“At this blessed moment, for the first time in history, the successor of Peter as vicar of Christ sets foot upon the soil of Africa,” declared Pope Paul VI as he arrived in Kampala, Uganda, July 31, amid a bedlam of tom-toms, native dances, and yellow-and-white papal bunting everywhere. Kampala moviegoers had paid an extra twenty cents a seat that month to help pay for the celebrations.
Christ’s vicar took a little longer getting to Africa than Christ himself, who, as a toddler, journeyed almost as far down into Egypt land to escape the wrath of King Herod. (Although the Pope flew 3,145 miles each way, it’s less than 400 air miles from Rome to the African coast.)
Nonetheless, the pontiff, making the eighth foreign visit of his six-year reign, was welcomed warmly by black Africans and chiefs of state led by Ugandan President Apollo Milton Obote. Although his hope that his visit would produce peace in the Nigerian civil war was fruitless, the Pope’s fifty-one hour stay in Uganda was generally considered to have brought a healthy degree of unity to the country, which has been torn by political, religious, and ethnic divisions.
Alternating peacemaking and church business, Paul consecrated twelve new bishops and gave communion to them, Africa’s seven cardinals, and 100 selected clergy and laymen. Earlier, the Pope had indicated he might prolong his African visit in efforts to get peace talks started between Biafra and Nigeria. But he subsequently ruled out a Biafra stop, lest political motivations be attributed to him and “cancel the impartial assistance which we can still carry out.”
Meantime, the Biafran government announced its forces were observing a three-day ceasefire during the papal visit; the Nigerians rejected the truce as a meaningless grandstand ploy.
Paul’s pursuit of dialogue also brought him face-to-face with the Roman church’s first pan-African conference. Although the conference ostensibly was to steer clear of sensitive political issues, war and tension overshadowed the discussions. Besides Nigeria, topics included Rhodesia, where apartheid on the South African model is increasing; the Sudan, where the Islamic government in the north has been virtually at war with some black tribes in the south; and colonialism in the Portuguese territories of Angola and Mozambique.
Pursuing ecclesiastical “decolonization,” the pontiff told the closing session of the all-Africa bishops’ symposium: “From now on, you Africans are missionaries among your own people.

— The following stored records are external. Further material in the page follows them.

-- ==== Sys2Proof/Laws/Scp.lean ====
section
/-! SUPPORT. What taking up a request and answering it do to the mailbox (R71, R84). -/

namespace Sys2Proof.Machine

/-- The parts of the mailbox that setting an event bit leaves alone. -/
def evMbx (m : MbxSt) : MbxSt := { m with event := 0 }

theorem setEvent_cases (b : Nat) (s : State) :
    (setEvent b s).mbx = { s.mbx with event := s.mbx.event ||| BitVec.ofNat 8 (2 ^ b) } ∨ (setEvent b s).mbx = s.mbx := by
  unfold setEvent; split
  · exact .inr rfl
  · exact .inl rfl

@[simp] theorem setEvent_evMbx (b : Nat) (s : State) : evMbx (setEvent b s).mbx = evMbx s.mbx := by
  rcases setEvent_cases b s with h | h <;> rw [h] <;> rfl

@[simp] theorem setEvent_outQ (b : Nat) (s : State) : (setEvent b s).mbx.outQ = s.mbx.outQ := by
  have h := congrArg (fun m : MbxSt => m.outQ) (setEvent_evMbx b s)
  exact h

@[simp] theorem setEvent_inQ (b : Nat) (s : State) : (setEvent b s).mbx.inQ = s.mbx.inQ := by
  have h := congrArg (fun m : MbxSt => m.inQ) (setEvent_evMbx b s)
  exact h

@[simp] theorem setEvent_part (b : Nat) (s : State) : (setEvent b s).mbx.part = s.mbx.part := by
  have h := congrArg (fun m : MbxSt => m.part) (setEvent_evMbx b s)
  exact h

@[simp] theorem setEvent_backlog (b : Nat) (s : State) : (setEvent b s).mbx.backlog = s.mbx.backlog := by
  have h := congrArg (fun m : MbxSt => m.backlog) (setEvent_evMbx b s)
  exact h

@[simp] theorem setEvent_latches (b : Nat) (s : State) : (setEvent b s).mbx.latches = s.mbx.latches := by
  have h := congrArg (fun m : MbxSt => m.latches) (setEvent_evMbx b s)
  exact h

@[simp] theorem setEvent_outst (b : Nat) (s : State) : (setEvent b s).mbx.outst = s.mbx.outst := by
  have h := congrArg (fun m : MbxSt => m.outst) (setEvent_evMbx b s)
  exact h

@[simp] theorem setEvent_hostEpoch (b : Nat) (s : State) : (setEvent b s).mbx.hostEpoch = s.mbx.hostEpoch := by
  have h := congrArg (fun m : MbxSt => m.hostEpoch) (setEvent_evMbx b s)
  exact h

@[simp] theorem setEvent_devEpoch (b : Nat) (s : State) : (setEvent b s).mbx.devEpoch = s.mbx.devEpoch := by
  have h := congrArg (fun m : MbxSt => m.devEpoch) (setEvent_evMbx b s)
  exact h

@[simp] theorem setEvent_spillUsed (b : Nat) (s : State) : spillUsed (setEvent b s).mbx = spillUsed s.mbx := by
  have h := congrArg (fun m : MbxSt => spillUsed m) (setEvent_evMbx b s)
  exact h

@[simp] theorem setEvent_holder (b n : Nat) (s : State) : holder (setEvent b s) n = holder s n := by
  simp [holder]

/-- What empties the host→device queue sets an event bit at most beside. -/
@[simp] theorem emptying_evMbx (f : State → State) (s : State) : evMbx (emptying f s).mbx = evMbx (f s).mbx := by
  unfold emptying when
  dsimp only
  split
  · exact setEvent_evMbx 1 (f s)
  · rfl

/-- The head request taken up alone leaves the queue empty and the rest of the mailbox as it is. -/
theorem takeHead_evMbx {s : State} {r : Posted} (h : s.mbx.outQ = [r]) :
    evMbx (takeHead s).mbx = evMbx { s.mbx with outQ := [] } := by
  unfold takeHead
  rw [emptying_evMbx]
  simp only [evMbx, updMbx, h, List.tail_cons]

theorem drainHeads_empty {s : State} (n : Nat) (h : s.mbx.outQ = []) : drainHeads n s = s := by
  cases n with
  | zero => rfl
  | succ n => unfold drainHeads; rw [h]

/-- A reply to a request when nothing waits: it is the one message in the device→host queue. -/
theorem postReply_evMbx {s : State} (ws : List Word) (hi : s.mbx.inQ = []) (hs : spillUsed s.mbx = 0)
    (hb : s.mbx.backlog = []) (hl : ws.length ≤ 16) :
    evMbx (postReply ws s).mbx = evMbx { s.mbx with inQ := inWords { words := ws, epoch := s.mbx.devEpoch } } := by
  unfold postReply
  simp only [hi, hs, hb, List.length_nil, Nat.zero_add, List.isEmpty_nil, hl, and_self, if_true, setEvent_evMbx]
  simp only [evMbx, updMbx, hi, hb, List.nil_append]

theorem postReply_rest {s : State} (ws : List Word) : Only [.mbx, .emit] s (postReply ws s) :=
  postReply_only ws s (only_refl _ _) (by decide)

/-- A request that passes every check of R84 reaches its opcode's own meaning, taken off the queue. -/
theorem scp_accepts {s : State} {op : Nat} {f : Form} {fault : Posted → Option Nat}
    {body : Posted → State → State} {r : Posted} (a : Asks s op r) (hf : formFault r f = none)
    (hm : f.mgr = true → holder s 0 = r.agent) (ho : (descOwn r f).or (fault r) = none)
    (hq : (body r (takeHead s)).mbx.outQ = []) : scp op f fault body s = body r (takeHead s) := by
  have hh : holder (takeHead s) 0 = holder s 0 := by
    have := takeHead_evMbx a.head
    have e := congrArg (fun m : MbxSt => tabGetD m.latches 0 0) this
    exact e
  have hd : tagDup (takeHead s) r = false := by
    have := takeHead_evMbx a.head
    have e' := congrArg (fun m : MbxSt => m.outst) this
    have e : (takeHead s).mbx.outst = s.mbx.outst := e'
    simpa [tagDup, e] using a.fresh
  have hc : (takeHead s).fw.cellar = false := by
    have := (takeHead_only s (only_refl [.mbx, .emit] s) (by decide)).same .fw (by decide)
    exact (congrArg FwSt.cellar this).trans a.normal
  have hk : ¬(f.mgr = true ∧ holder (takeHead s) 0 ≠ r.agent) := fun h => h.2 (hh.trans (hm h.1))
  unfold scp
  simp only [a.taken, Bool.not_true, Bool.false_eq_true, if_false, a.head, a.opcode, ne_eq, not_true_eq_false, hd, hf]
  rw [if_neg hk]
  simp only [hc, Bool.false_eq_true, false_and, if_false, ho]
  exact drainHeads_empty _ hq

/-- The state in which a request's own meaning leaves the mailbox before its reply: nothing waits, and the epochs
stand as `s` has them. -/
structure Quiet (s x : State) : Prop where
  outQ : x.mbx.outQ = []
  inQ : x.mbx.inQ = []
  spill : spillUsed x.mbx = 0
  backlog : x.mbx.backlog = []
  host : x.mbx.hostEpoch = s.mbx.hostEpoch
  dev : x.mbx.devEpoch = s.mbx.devEpoch

theorem Quiet.of_mbx {s x y : State} (q : Quiet s x) (h : evMbx y.mbx = evMbx x.mbx) : Quiet s y where
  outQ := (by have e := congrArg (fun m : MbxSt => m.outQ) h; exact e : y.mbx.outQ = x.mbx.outQ).trans q.outQ
  inQ := (by have e := congrArg (fun m : MbxSt => m.inQ) h; exact e : y.mbx.inQ = x.mbx.inQ).trans q.inQ
  spill := (by have e := congrArg (fun m : MbxSt => spillUsed m) h; exact e : spillUsed y.mbx = spillUsed x.mbx).trans q.spill
  backlog := (by have e := congrArg (fun m : MbxSt => m.backlog) h; exact e : y.mbx.backlog = x.mbx.backlog).trans q.backlog
  host := (by have e := congrArg (fun m : MbxSt => m.hostEpoch) h; exact e : y.mbx.hostEpoch = x.mbx.hostEpoch).trans q.host
  dev := (by have e := congrArg (fun m : MbxSt => m.devEpoch) h; exact e : y.mbx.devEpoch = x.mbx.devEpoch).trans q.dev

theorem Quiet.of_only {s x y : State} {ps : List Part} (q : Quiet s x) (h : Only ps x y) (hp : .mbx ∉ ps) : Quiet s y :=
  q.of_mbx (congrArg evMbx (h.same .mbx hp))

theorem quiet_takeHead {s : State} {op : Nat} {r : Posted} (a : Asks s op r) : Quiet s (takeHead s) := by
  have q : Quiet s { s with mbx := { s.mbx with outQ := [] } } :=
    { outQ := rfl, inQ := a.noReply, spill := a.noSpill, backlog := a.noBacklog, host := rfl, dev := rfl }
  exact q.of_mbx (takeHead_evMbx a.head)

/-- The reply posted from a quiet mailbox is the answer. -/
theorem reply_answers {s x : State} {r : Posted} {status : Nat} {payload : List Nat} (q : Quiet s x)
    (hl : payload.length ≤ 15) : Answers s (reply r status payload x) r status payload := by
  have e := postReply_evMbx (replyHeader r.opcode r.tag payload.length (decide (r.epoch ≠ x.mbx.hostEpoch)) status ::
    payload.map wordOf) q.inQ q.spill q.backlog (by simp; omega)
  constructor
  · have e1 := congrArg (fun m : MbxSt => m.inQ) e
    rw [← q.host, ← q.dev]
    exact e1
  · have e1 := congrArg (fun m : MbxSt => m.outQ) e
    exact Eq.trans e1 q.outQ

theorem Asks.act {s : State} {op : Nat} {r : Posted} (a : Asks s op r) : Asks { s with emit := [] } op r :=
  ⟨a.taken, a.head, a.whole, a.opcode, a.fresh, a.normal, a.noReply, a.noSpill, a.noBacklog⟩

/-- The state in which a request that has been taken up is performed. -/
def takenUp (s : State) : State := takeHead { s with emit := [] }

theorem takenUp_only (s : State) : Only [.mbx, .emit] s (takenUp s) :=
  takeHead_only _ (only_emit _ (only_refl _ _) (by decide)) (by decide)

theorem quiet_takenUp {s : State} {op : Nat} {r : Posted} (a : Asks s op r) : Quiet s (takenUp s) := by
  have q := quiet_takeHead a.act
  exact ⟨q.outQ, q.inQ, q.spill, q.backlog, q.host, q.dev⟩

theorem takenUp_latches {s : State} {op : Nat} {r : Posted} (a : Asks s op r) : (takenUp s).mbx.latches = s.mbx.latches := by
  have e := congrArg (fun m : MbxSt => m.latches) (takeHead_evMbx a.act.head)
  exact e

theorem takenUp_outst {s : State} {op : Nat} {r : Posted} (a : Asks s op r) : (takenUp s).mbx.outst = s.mbx.outst := by
  have e := congrArg (fun m : MbxSt => m.outst) (takeHead_evMbx a.act.head)
  exact e

/-- A request row that passes its checks completes with its own meaning. -/
theorem scp_next {c : Instr} {s : State} {op : Nat} {f : Form} {fault : Posted → Option Nat}
    {body : Posted → State → State} {r : Posted} (hc : exec c s = Sys2Proof.Machine.act (scp op f fault body) s)
    (a : Asks s op r) (hf : formFault r f = none) (hm : f.mgr = true → holder s 0 = r.agent)
    (ho : (descOwn r f).or (fault r) = none) (hq : (body r (takenUp s)).mbx.outQ = []) :
    exec c s = .next (body r (takenUp s)) :=
  hc.trans (congrArg _ (scp_accepts a.act hf hm ho hq))

/-- A request row whose meaning replies at once, from a state in which nothing waits. -/
theorem scp_replies {c : Instr} {s : State} {op : Nat} {f : Form} {fault : Posted → Option Nat}
    {body : Posted → State → State} {r : Posted} {status : Nat} {payload : List Nat} {x : State}
    (hc : exec c s = Sys2Proof.Machine.act (scp op f fault body) s) (a : Asks s op r) (hf : formFault r f = none)
    (hm : f.mgr = true → holder s 0 = r.agent) (ho : (descOwn r f).or (fault r) = none)
    (hb : body r (takenUp s) = reply r status payload x) (q : Quiet s x) (hl : payload.length ≤ 15) {p : State → Prop}
    (hp : p (reply r status payload x)) : Does c s fun t => Answers s t r status payload ∧ p t := by
  have k := reply_answers (status := status) (r := r) q hl
  refine ⟨_, scp_next hc a hf hm ho (by rw [hb]; exact k.taken), ?_, ?_⟩ <;> rw [hb]
  · exact k
  · exact hp

end Sys2Proof.Machine
end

The Church of Christ is well and truly planted in this blessed soil.”
Yet he stressed the need for the universal and traditional expressions of the Catholic faith—noting that its expressions may vary.
“If you are able to avoid the possible dangers of religious pluralism, the danger of making your Christian profession into a kind of local folklore,” he admonished, “or into exclusivist racism or into egoistic tribalism or arbitrary separatism, then you will be able to remain sincerely African even in your own interpretation of the Christian life … you will be capable of bringing to the Catholic Church the precious and original contributions of negritude which she needs particularly in this historic hour.”
Despite his plea, most African churches are inadequately prepared for self-reliance and are largely dependent on outside aid and personnel. More than two-thirds of the 15,000 Catholic priests in Africa are white missionaries from abroad. Unless the recruitment of native priests increases sharply in the next few years, missionaries in many areas could be living on borrowed time. Religious News Service correspondent Frank Comerford, a veteran Kenya newsman, believes that within a decade there could be African bishops in every diocese without even the trickle of priests necessary to man the missions now open—much less to meet the needs of an expanding church1.Africa has about 30 million Catholics, and their number is growing at the rate of 4 or 5 per cent a year. In the last twenty years, the Catholic population has increased by 163 per cent; during the same time, the number of priests has increased only 93 per cent. One estimate of Christians of all groups on the continent is about 44 million. There are more than 100 million Muslims, and it has been estimated that of every three converted pagan animists, two become Muslims and one a Christian.
The Pope chose Uganda for his visit because he wanted to make a one-stop trip, and because the central African country has deep Catholic roots. Anglican and Catholic missionaries brought Christianity to Uganda in the late 1870s, engaging in a struggle with Islam. In the 1880s, Mwanga, the young Ugandan monarch, loosed severe persecution on the missionaries and native converts.
Pope Paul closed his visit by consecrating the altar of a shrine commemorating twenty-two black African martyrs who were burned to death by Mwanga. The Pope himself had proclaimed them saints in 1964. In an ecumenical gesture, he joined Protestant leaders less than a mile away at the shrine where twenty-three Anglican and Catholic converts perished in the same massacres. Natives dressed in animal skins and carrying rubber-tipped spears reenacted the role of the savage executioners.
The 71-year-old pontiff seems to thrive on the excitement of enthusiastic crowds and strange faces. Waxing exuberant after he had debarked from his plane-hop and had returned to his summer home at Castel Gandolfo, Italy, he did a little hop of his own. Describing how a group of nuns had danced up and down, flapping their arms to greet him, he swung his arms up and down and skipped.